The apex court also directed the Centre to provide financial assistance for introducing Vote Verifier Paper Audit Trail (VVPAT) system

The Supreme Court on Tuesday directed the Election Commission to introduce a paper trail in EVMs, in a phased manner, for the next general elections in 2014, saying it will ensure free and fair polls.

The apex court also directed the Centre to provide financial assistance for introducing Vote Verifier Paper Audit Trail (VVPAT) system.

The VVPAT in EVMs will ensure “free and fair” polls and will help in “sorting out disputes”, a bench of Chief Justice P Sathasivam and Justice Ranjan Gogoi said.

The court’s order came on a plea of BJP leader Subramanian Swamy seeking a direction to the poll watchdog to ensure EVMs have a paper trail and issue a receipt to each voter.

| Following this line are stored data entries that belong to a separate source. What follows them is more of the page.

-- ==== Sys2Proof/Laws/KeepsBist.lean ====
section
/-! SUPPORT. Every operation of `Machine/Bist.lean` keeps the queue, the variant, the clock and the canonical stores. -/

namespace Sys2Proof.Machine

theorem State.analogRun_keeps {z : State} {s : State} {ok : Bool} (hs : Keeps z s) : Keeps z (State.analogRun s ok) := by
  unfold State.analogRun
  with_reducible repeat' first
    | assumption
    | intro y
    | apply State.raise_keeps
    | apply State.count_keeps
    | apply KeepsR.next
    | apply Keeps.ite

theorem State.checkLate_keeps {z : State} {s : State} {u : BistUnit} (hs : Keeps z s) : Keeps z (State.checkLate s u) := by
  unfold State.checkLate
  with_reducible repeat' first
    | assumption
    | intro y
    | apply State.raise_keeps
    | apply KeepsR.next
    | apply Keeps.ite
    | apply Keeps.foldl
    | apply Keeps.foldlFst
    | exact KeepsO.none
    | apply KeepsO.some
    | dsimp only
    | fail_if_no_progress refine Keeps.lit ?_ rfl rfl rfl rfl rfl rfl rfl rfl rfl

theorem State.defer_keeps {z : State} {s : State} {u : BistUnit} (hs : Keeps z s) : Keeps z (State.defer s u) := by
  unfold State.defer
  with_reducible repeat' first
    | assumption
    | intro y
    | apply State.count_keeps
    | apply KeepsR.next
    | apply Keeps.ite
    | apply Keeps.foldl
    | apply Keeps.foldlFst
    | exact KeepsO.none
    | apply KeepsO.some
    | dsimp only
    | fail_if_no_progress refine Keeps.lit ?_ rfl rfl rfl rfl rfl rfl rfl rfl rfl

theorem State.noSpareTest_keeps {z : State} {s : State} {key : Nat} (hs : Keeps z s) : Keeps z (State.noSpareTest s key) := by
  unfold State.noSpareTest
  with_reducible repeat' first
    | assumption
    | intro y
    | apply State.raise_keeps
    | apply KeepsR.next
    | apply Keeps.ite
    | apply Keeps.foldl
    | apply Keeps.foldlFst
    | exact KeepsO.none
    | apply KeepsO.some
    | dsimp only
    | fail_if_no_progress refine Keeps.lit ?_ rfl rfl rfl rfl rfl rfl rfl rfl rfl

theorem State.vatFailed_keeps {z : State} {s : State} {pg : Nat} (hs : Keeps z s) : Keeps z (State.vatFailed s pg) := by
  unfold State.vatFailed
  with_reducible repeat' first
    | assumption
    | intro y
    | apply State.vatOut_keeps
    | apply State.noSpareTest_keeps
    | apply KeepsR.next
    | apply Keeps.ite

theorem State.domainLost_keeps {z : State} {s : State} {x1 : ClkDomain} (hs : Keeps z s) : Keeps z (State.domainLost s x1) := by
  unfold State.domainLost
  with_reducible repeat' first
    | assumption
    | intro y
    | apply State.retireKeg_keeps
    | apply State.retireCodec_keeps
    | apply State.retireDie_keeps
    | apply State.retireFloor_keeps
    | apply State.cmRetire_keeps
    | apply State.wr_keeps
    | apply State.markRetired_keeps
    | apply State.noteRetired_keeps
    | apply State.retireChannel_keeps
    | apply State.vatFailed_keeps
    | apply State.retireMill_keeps
    | apply KeepsR.next
    | apply Keeps.ite
    | apply Keeps.foldl
    | apply Keeps.foldlFst
    | exact KeepsO.none
    | apply KeepsO.some
    | dsimp only
    | fail_if_no_progress refine Keeps.lit ?_ rfl rfl rfl rfl rfl rfl rfl rfl rfl
    | refine Keeps.ofFst (Keeps.foldlFst ?_ ?_) (by assumption)
    | split

theorem State.dropSlice_keeps {z : State} {s : State} {u : BistUnit} (hs : Keeps z s) : Keeps z (State.dropSlice s u) := by
  unfold State.dropSlice
  with_reducible repeat' first
    | assumption
    | intro y
    | apply KeepsR.next
    | apply Keeps.ite
    | apply Keeps.foldl
    | apply Keeps.foldlFst
    | exact KeepsO.none
    | apply KeepsO.some
    | dsimp only
    | fail_if_no_progress refine Keeps.lit ?_ rfl rfl rfl rfl rfl rfl rfl rfl rfl

theorem State.holdVat_keeps {z : State} {s : State} {pg : Nat} {h : Bool} (hs : Keeps z s) : Keeps z (State.holdVat s pg h) := by
  unfold State.holdVat
  with_reducible repeat' first
    | assumption
    | intro y
    | apply State.setVat_keeps
    | apply State.wr_keeps

theorem State.lastFail_keeps {z : State} {s : State} {u : BistUnit} (hs : Keeps z s) : Keeps z (State.lastFail s u) := by
  unfold State.lastFail
  with_reducible repeat' first
    | assumption
    | intro y
    | apply State.wr_keeps

theorem State.storeRepair_keeps {z : State} {s : State} {u : BistUnit} {x : BistSub} {full : State → State} (hs : Keeps z s) (hfull : ∀ y0, Keeps z y0 → Keeps z (full y0)) : Keeps z (State.storeRepair s u x full) := by
  unfold State.storeRepair
  with_reducible repeat' first
    | assumption
    | intro y
    | apply State.raise_keeps
    | apply hfull
    | apply KeepsR.next
    | apply Keeps.ite
    | apply Keeps.foldl
    | apply Keeps.foldlFst
    | exact KeepsO.none
    | apply KeepsO.some
    | dsimp only
    | fail_if_no_progress refine Keeps.lit ?_ rfl rfl rfl rfl rfl rfl rfl rfl rfl

theorem State.retireBank_keeps {z : State} {s : State} {pg : Nat} {b : Nat} (hs : Keeps z s) : Keeps z (State.retireBank s pg b) := by
  unfold State.retireBank
  with_reducible repeat' first
    | assumption
    | intro y
    | apply State.setBankTag_keeps
    | apply State.wri_keeps
    | apply State.wr_keeps
    | apply State.noteRetired_keeps
    | apply State.raise_keeps
    | apply State.vatOut_keeps
    | apply KeepsR.next
    | apply Keeps.ite

theorem State.repair_keeps {z : State} {s : State} {u : BistUnit} {x : BistSub} (hs : Keeps z s) : Keeps z (State.repair s u x) := by
  unfold State.repair
  with_reducible repeat' first
    | assumption
    | intro y
    | apply State.storeRepair_keeps
    | apply State.retireCodec_keeps
    | apply State.retireDie_keeps
    | apply State.retireFloor_keeps
    | apply State.wri_keeps
    | apply State.cmSlice_keeps
    | apply State.raise_keeps
    | apply State.zeroSeg_keeps
    | apply State.vatFailed_keeps
    | apply State.retireBank_keeps
    | apply State.retireMill_keeps
    | apply State.capture_keeps
    | apply KeepsR.next
    | apply Keeps.ite
    | apply Keeps.foldl
    | apply Keeps.foldlFst
    | exact KeepsO.none
    | apply KeepsO.some
    | dsimp only
    | fail_if_no_progress refine Keeps.lit ?_ rfl rfl rfl rfl rfl rfl rfl rfl rfl
    | refine Keeps.ofFst (Keeps.foldlFst ?_ ?_) (by assumption)
    | split

theorem State.slicePassed_keeps {z : State} {s : State} {u : BistUnit} (hs : Keeps z s) : Keeps z (State.slicePassed s u) := by
  unfold State.slicePassed
  with_reducible repeat' first
    | assumption
    | intro y
    | apply State.zeroStore_keeps
    | apply State.cmSlice_keeps
    | apply State.wr_keeps
    | apply State.zeroSeg_keeps
    | apply KeepsR.next
    | apply Keeps.ite
    | apply Keeps.foldl
    | apply Keeps.foldlFst
    | exact KeepsO.none
    | apply KeepsO.some
    | dsimp only
    | fail_if_no_progress refine Keeps.lit ?_ rfl rfl rfl rfl rfl rfl rfl rfl rfl
    | refine Keeps.ofFst (Keeps.foldlFst ?_ ?_) (by assumption)
    | split

theorem State.takeTest_keeps {z : State} {s : State} {u : BistUnit} (hs : Keeps z s) : Keeps z (State.takeTest s u) := by
  unfold State.takeTest
  with_reducible repeat' first
    | assumption
    | intro y
    | apply KeepsR.next
    | apply Keeps.ite
    | apply Keeps.foldl
    | apply Keeps.foldlFst
    | exact KeepsO.none
    | apply KeepsO.some
    | dsimp only
    | fail_if_no_progress refine Keeps.lit ?_ rfl rfl rfl rfl rfl rfl rfl rfl rfl

theorem State.testDone_keeps {z : State} {s : State} {u : BistUnit} (hs : Keeps z s) : Keeps z (State.testDone s u) := by
  unfold State.testDone
  with_reducible repeat' first
    | assumption
    | intro y
    | apply State.bump_keeps
    | apply State.wr_keeps
    | apply KeepsR.next
    | apply Keeps.ite
    | apply Keeps.foldl
    | apply Keeps.foldlFst
    | exact KeepsO.none
    | apply KeepsO.some
    | dsimp only
    | fail_if_no_progress refine Keeps.lit ?_ rfl rfl rfl rfl rfl rfl rfl rfl rfl

theorem State.twice_keeps {z : State} {s : State} {k : Nat} {ok : Bool} {body : State → State} (hs : Keeps z s) (hbody : ∀ y0, Keeps z y0 → Keeps z (body y0)) : Keeps z (State.twice s k ok body) := by
  unfold State.twice
  with_reducible repeat' first
    | assumption
    | intro y
    | apply hbody
    | apply KeepsR.next
    | apply Keeps.ite
    | apply Keeps.foldl
    | apply Keeps.foldlFst
    | exact KeepsO.none
    | apply KeepsO.some
    | dsimp only
    | fail_if_no_progress refine Keeps.lit ?_ rfl rfl rfl rfl rfl rfl rfl rfl rfl

theorem execBistDeferExpire_keeps {z : State} {unit : BistUnit} {s : State} (hs : Keeps z s) : KeepsR z (execBistDeferExpire unit s) := by
  unfold execBistDeferExpire
  with_reducible repeat' first
    | assumption
    | intro y
    | apply KeepsR.next
    | apply Keeps.ite
    | apply Keeps.foldl
    | apply Keeps.foldlFst
    | exact KeepsO.none
    | apply KeepsO.some
    | dsimp only
    | fail_if_no_progress refine Keeps.lit ?_ rfl rfl rfl rfl rfl rfl rfl rfl rfl
    | refine Keeps.ofFst (Keeps.foldlFst ?_ ?_) (by assumption)
    | split

theorem execBistReq_keeps {z : State} {fn : Fin 32} {v : Word} {s : State} (hs : Keeps z s) : KeepsR z (execBistReq fn v s) := by
  unfold execBistReq
  with_reducible repeat' first
    | assumption
    | intro y
    | apply State.setFloor_keeps
    | apply State.blockAction_keeps
    | apply State.raise_keeps
    | apply KeepsR.next
    | apply Keeps.ite
    | apply Keeps.foldl
    | apply Keeps.foldlFst
    | exact KeepsO.none
    | apply KeepsO.some
    | dsimp only
    | fail_if_no_progress refine Keeps.lit ?_ rfl rfl rfl rfl rfl rfl rfl rfl rfl
    | refine Keeps.ofFst (Keeps.foldlFst ?_ ?_) (by assumption)
    | split
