-- ==== Sys2Proof/Tests/Slice0.lean ====
section
/-! SUPPORT. Tests: ill-formed commands are refused, every statement's hypotheses are met by a concrete state, and single commands give what the
spec's words and tables give. -/

namespace Sys2Proof.Tests

open Sys2Proof Sys2Proof.Machine

-- One test after another: each evaluation takes a large stack of its own.
set_option Elab.async false

/-! ## Well-formed and ill-formed commands -/

theorem test_wf_frame : Instr.wf (.tbFrameReceive false false (List.replicate 23 0)) = false ∧
    Instr.wf (.tbFrameReceive false false (List.replicate 24 0)) = true := by decide

theorem test_wf_line : lineOk 60 (List.replicate 5 0) = false ∧ lineOk 60 [] = false ∧ lineOk 60 (List.replicate 4 0) = true := by decide

def arm1 (ws : List Nat) : ArmReq :=
  { die := 0, floor := 0, logical := 0, entry := 0, slot := 0, cls := 0, ctx := 0, spile := 0, thresh := 1, words := ws, step := 0 }

theorem test_wf_arm : armOk (arm1 [1, 2, 3, 4, 5]) = false ∧ armOk (arm1 [2 ^ 32]) = false ∧ armOk (arm1 [2 ^ 32 - 1, 2, 3, 4]) = true := by decide

theorem test_wf_load : loadOk { image := 1, vats := 256, slots := [], code := [] } = false ∧
    loadOk { image := 1, vats := 255, slots := [(64, {})], code := [] } = false ∧ loadOk { image := 1, vats := 255, slots := [], code := [(8192, 0)] } = false ∧
    loadOk { image := 1, vats := 255, slots := [(63, {})], code := [(8191, 0)] } = true := by decide

theorem test_wf_tap : tapOk { port := 4, req := 0, beats := 1, ctx := 0, class0 := false, stuck := false } = false ∧
    tapOk { port := 3, req := 11, beats := 1, ctx := 0, class0 := false, stuck := false } = false ∧
    tapOk { port := 3, req := 10, beats := 17, ctx := 0, class0 := false, stuck := false } = false ∧
    tapOk { port := 3, req := 10, beats := 16, ctx := 0, class0 := false, stuck := false } = true := by decide

theorem test_wf_res : resOk 60 5 = false ∧ resOk 60 0 = false ∧ resOk 60 4 = true := by decide

/-! ## States of the tests -/

/-- The outcome is a next state that satisfies `p`. -/
def okNext (r : Host.Outcome State Fault Refusal) (p : State → Bool) : Bool :=
  match r with
  | .next t => p t
  | _ => false

/-- A module that is READY, context 5 LIVE in slot 0 of the window of function 1, unit A of the Cellarmaster pair in control, the link up. -/
def rdy : State :=
  let s := (((State.reset.wr pgMOD F.MOD_START_PHASE 6).setCtxField F.CTXS_ENTRY_STATE 5 ctxLIVE).wr (pgCM 0) F.CM_CLAIM 1).wr (pgCM 0) F.CM_ROLE roleActive
  let s1 := ((s.wri (pgWIN 1) F.WIN_SLOT_VALID 0 1).wri (pgWIN 1) F.WIN_SLOT_CTX 0 5).setCtxField F.CTXS_ENTRY_FUNC 5 1
  { s1.wr pgHOST F.HOST_LINK_UP 1 with start := { kind := 0 }, now := 1000000000, host := { perstHigh := true } }

def v0 : VatId := ⟨0, 0, 0⟩
def f0 : FloorId := ⟨0, 0⟩

/-- A 64-bit kernel word (R85). -/
def word (op dst sa sb pred fmt imm : Nat) : Nat :=
  op * 2 ^ 56 + dst * 2 ^ 51 + sa * 2 ^ 46 + sb * 2 ^ 41 + pred * 2 ^ 38 + fmt * 2 ^ 32 + imm

def kern0 : Kernel := { slot := 0, ctx := 5, cls := 1, step := 7, desc := { length := 16, bankMask := 1, partitioned := true }, pc := 0, x := [(2, 3), (4, 256)] }

/-- Vat 0 of floor 0 of die 0 with kernel `k` at a program of the one word `w`; bank 0 belongs to context 5, its spile group 0 to group 3 of die 0. -/
def ks (w : Nat) (k : Kernel := kern0) : State :=
  { (rdy.wri (vatPg v0) F.VAT_BANK_OWNER_VALID 0 1).wri (vatPg v0) F.VAT_BANK_OWNER_CTX 0 5 with
    vats := [(vatPg v0, { code := [(0, w)], kern := some k })]
    steps := [(7, { ctx := 5, started := true })]
    spl := { maps := [(160, { die := 0, group := 3, isLocal := true }), (161, { die := 1, group := 4, isLocal := false })] } }

/-- The word at the program counter is legal, has opcode `op`, and `p` holds. -/
def atW (s : State) (op : Nat) (p : Kernel → IW → Bool := fun _ _ => true) : Bool :=
  match s.fetch (vatPg v0) with
  | some (k, w) => w.op == op && !k.illegal w && p k w
  | none => false

/-- Each unit's queue has room. -/
def room (u : Unit3) (k : Kernel) : Bool := decide ((k.queue u).length < queueCap u)

/-- The hypothesis `Performs` as a check. -/
def performs (s : State) (fn op : Nat) (vf : Bool := vfMay op) : Bool :=
  s.ready && !s.holding fn && (fn == 0 || vf) && (!cmOp op || (s.inControl && !(s.cmRetired 0 && s.cmRetired 1)))

theorem performs_iff (s : State) (fn op : Nat) (vf : Bool) : performs s fn op vf = true ↔ Performs s fn op vf := by
  cases h : cmOp op <;> cases h0 : s.cmRetired 0 <;> simp [performs, Performs, h, h0, and_assoc]

/-- With no parity error in the vat store no word of it reads bad. -/
theorem kbad_none {s : State} (h : s.vbad = []) (pg : Nat) (k : Kernel) (a n : Nat) : s.kbad pg k a n = false := by
  simp only [State.kbad, h]
  apply List.any_eq_false.mpr
  intro i _
  cases s.kkey pg k ((a / 4 + i) * 4) <;> simp [mget]

theorem kputBad_none {s : State} (h : s.vbad = []) (pg : Nat) (k : Kernel) (ws : List (Nat × Nat)) : s.kputBad pg k ws = false := by
  simp [State.kputBad, kbad_none h]

/-! ## Kernel instructions -/

/-- Every scalar instruction meets its statement's hypotheses and gives what R86 says for 10 and 3. -/
theorem wit_ScalarAndControlResults_scalar :
    (scalarTable.all fun e => atW (ks (word e.2.1 31 2 4 0 0 0)) e.2.1 fun k w => k.xFree [w.dst, w.sa, w.sb]) = true ∧
    atW (ks (word 0x12 31 2 0 0 0 0xFFFFFFFF)) 0x12 (fun k w => k.xFree [w.dst, w.sa]) = true ∧
    atW (ks (word 0x1E 31 0 0 0 0 7)) 0x1E (fun k w => k.xFree [w.dst]) = true := by decide +kernel

/-- What a scalar instruction leaves in x5 from 256 and 3. -/
def x5 (r : Host.Outcome State Fault Refusal) (n : Nat) : Bool := okNext r fun t => (t.kern (vatPg v0)).any fun k => k.xr 5 == n && k.pc == 1

theorem test_scalar :
    x5 (exec (.add v0) (ks (word 0x10 5 4 2 0 0 0))) 259 = true ∧ x5 (exec (.sub v0) (ks (word 0x11 5 2 4 0 0 0))) (2 ^ 32 - 253) = true ∧
    x5 (exec (.addi v0) (ks (word 0x12 5 2 0 0 0 0xFFFFFFFF))) 2 = true ∧ x5 (exec (.mul v0) (ks (word 0x13 5 4 2 0 0 0))) 768 = true ∧
    x5 (exec (.and v0) (ks (word 0x14 5 4 2 0 0 0))) 0 = true ∧ x5 (exec (.or v0) (ks (word 0x15 5 4 2 0 0 0))) 259 = true ∧
    x5 (exec (.xor v0) (ks (word 0x16 5 2 2 0 0 0))) 0 = true ∧ x5 (exec (.shl v0) (ks (word 0x17 5 4 2 0 0 0))) 2048 = true ∧
    x5 (exec (.shr v0) (ks (word 0x18 5 4 2 0 0 0))) 32 = true ∧ x5 (exec (.sra v0) (ks (word 0x19 5 4 2 0 0 0))) 32 = true ∧
    x5 (exec (.min v0) (ks (word 0x1A 5 4 2 0 0 0))) 3 = true ∧ x5 (exec (.max v0) (ks (word 0x1B 5 4 2 0 0 0))) 256 = true ∧
    x5 (exec (.slt v0) (ks (word 0x1C 5 2 4 0 0 0))) 1 = true ∧ x5 (exec (.seq v0) (ks (word 0x1D 5 2 4 0 0 0))) 0 = true ∧
    x5 (exec (.li v0) (ks (word 0x1E 5 0 0 0 0 0xDEADBEEF))) 0xDEADBEEF = true := by decide +kernel

/-- SRA takes the sign with it; a write to x0 leaves it 0. -/
theorem test_sra_x0 :
    x5 (exec (.sra v0) (ks (word 0x19 5 1 2 0 0 0) { kern0 with x := [(1, 0x80000000), (2, 3)] })) 0xF0000000 = true ∧
    okNext (exec (.li v0) (ks (word 0x1E 0 0 0 0 0 9))) (fun t => (t.kern (vatPg v0)).any fun k => k.xr 0 == 0 && k.pc == 1) = true := by decide +kernel

theorem wit_ScalarAndControlResults_control :
    atW (ks (word 0 0 0 0 0 0 0)) 0x00 = true ∧
    atW (ks (word 0x02 0 0 0 0 1 15)) 0x02 (fun k w => nbit w.fmt 0 && k.xr w.sa == 0) = true ∧
    atW (ks (word 0x02 0 2 0 0 0 15)) 0x02 (fun k w => k.xFree [w.sa] && k.xr w.sa != 0) = true ∧
    atW (ks (word 0x02 0 1 0 0 0 99)) 0x02 (fun k w => k.xFree [w.sa] && !nbit w.fmt 0 && k.xr w.sa == 0) = true ∧
    atW (ks (word 0x03 0 2 0 0 0 15)) 0x03 (fun k w => k.xFree [w.sa] && decide (0 < k.loopCount w) && decide (0 < bits w.imm 0 16)) = true ∧
    atW (ks (word 0x03 0 1 0 0 0 15)) 0x03 (fun k w => k.xFree [w.sa] && k.loopCount w == 0 && k.loops.isEmpty) = true ∧
    atW (ks (word 0x04 0 0 0 0 0 7)) 0x04 (fun k _ => k.tunQ.isEmpty && k.vecQ.isEmpty && k.lseQ.isEmpty) = true ∧
    atW (ks (word 0x04 0 0 0 0 0 6) { kern0 with tunQ := [[]] }) 0x04 (fun k _ => k.vecQ.isEmpty && k.lseQ.isEmpty) = true := by decide +kernel

theorem test_branch :
    okNext (exec (.br v0) (ks (word 0x02 0 2 0 0 0 15))) (fun t => (t.kern (vatPg v0)).any fun k => k.pc == 15) = true ∧
    okNext (exec (.br v0) (ks (word 0x02 0 1 0 0 0 15))) (fun t => (t.kern (vatPg v0)).any fun k => k.pc == 1) = true := by decide +kernel

theorem test_loop :
    okNext (exec (.loop v0) (ks (word 0x03 0 2 0 0 0 15))) (fun t => (t.kern (vatPg v0)).any fun k => k.loops == [⟨1, 15, 3⟩]) = true ∧
    okNext (exec (.loop v0) (ks (word 0x03 0 1 0 0 0 14))) (fun t => (t.kern (vatPg v0)).any fun k => k.pc == 15 && k.loops == []) = true := by decide +kernel

theorem wit_SpileInstructions :
    ([0x05, 0x06, 0x07].all fun op => atW (ks (word op 0 0 2 0 0 15)) op fun k w => k.xFree [w.sa, w.sb] &&
      (ks 0).spMap k.ctx ((k.xr w.sa + bits w.imm 0 12) % 2 ^ 32) == some (63, true)) = true ∧
    atW (ks (word 0x06 0 0 2 0 0 16)) 0x06 (fun k w => k.xFree [w.sa, w.sb] &&
      (ks 0).spMap k.ctx ((k.xr w.sa + bits w.imm 0 12) % 2 ^ 32) == some (4096 + 64, false)) = true := by decide +kernel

The Election Commission had earlier told the court VVPAT was successfully and satisfactorily utilised at 21 polling stations in Nagaland during the Assembly elections in February this year.

The poll panel had also informed the bench that VVPAT can be introduced in a phased manner and cited administrative and financial reasons for it. It had said 13 lakh VVPAT machines would be needed for general elections.

The Election Commission had said approximately Rs 1500 crore would be required for procuring VVPAT and installing it at all polling booths across the country for Lok Sabha polls and there are only two state-owned companies — Bharat Electronic Ltd (BEL) and Electronics Corporation of India Ltd (ECIL) — which manufacture the machines.

Mr. Swamy had said both BEL and ECIL are capable of producing the number of machines required for the general elections.

In VVPAT system, when a voter presses button for the candidate of his choice in the Electronic Voting Machine(EVM), a paper ballot containing the serial number, name of the candidate and poll symbol will be printed and the voter can verify it.

A VVPAT is intended as an independent verification system for voting machines designed to allow voters to verify that their votes were cast correctly, to detect possible election fraud or malfunction and to provide a means to audit the stored electronic results.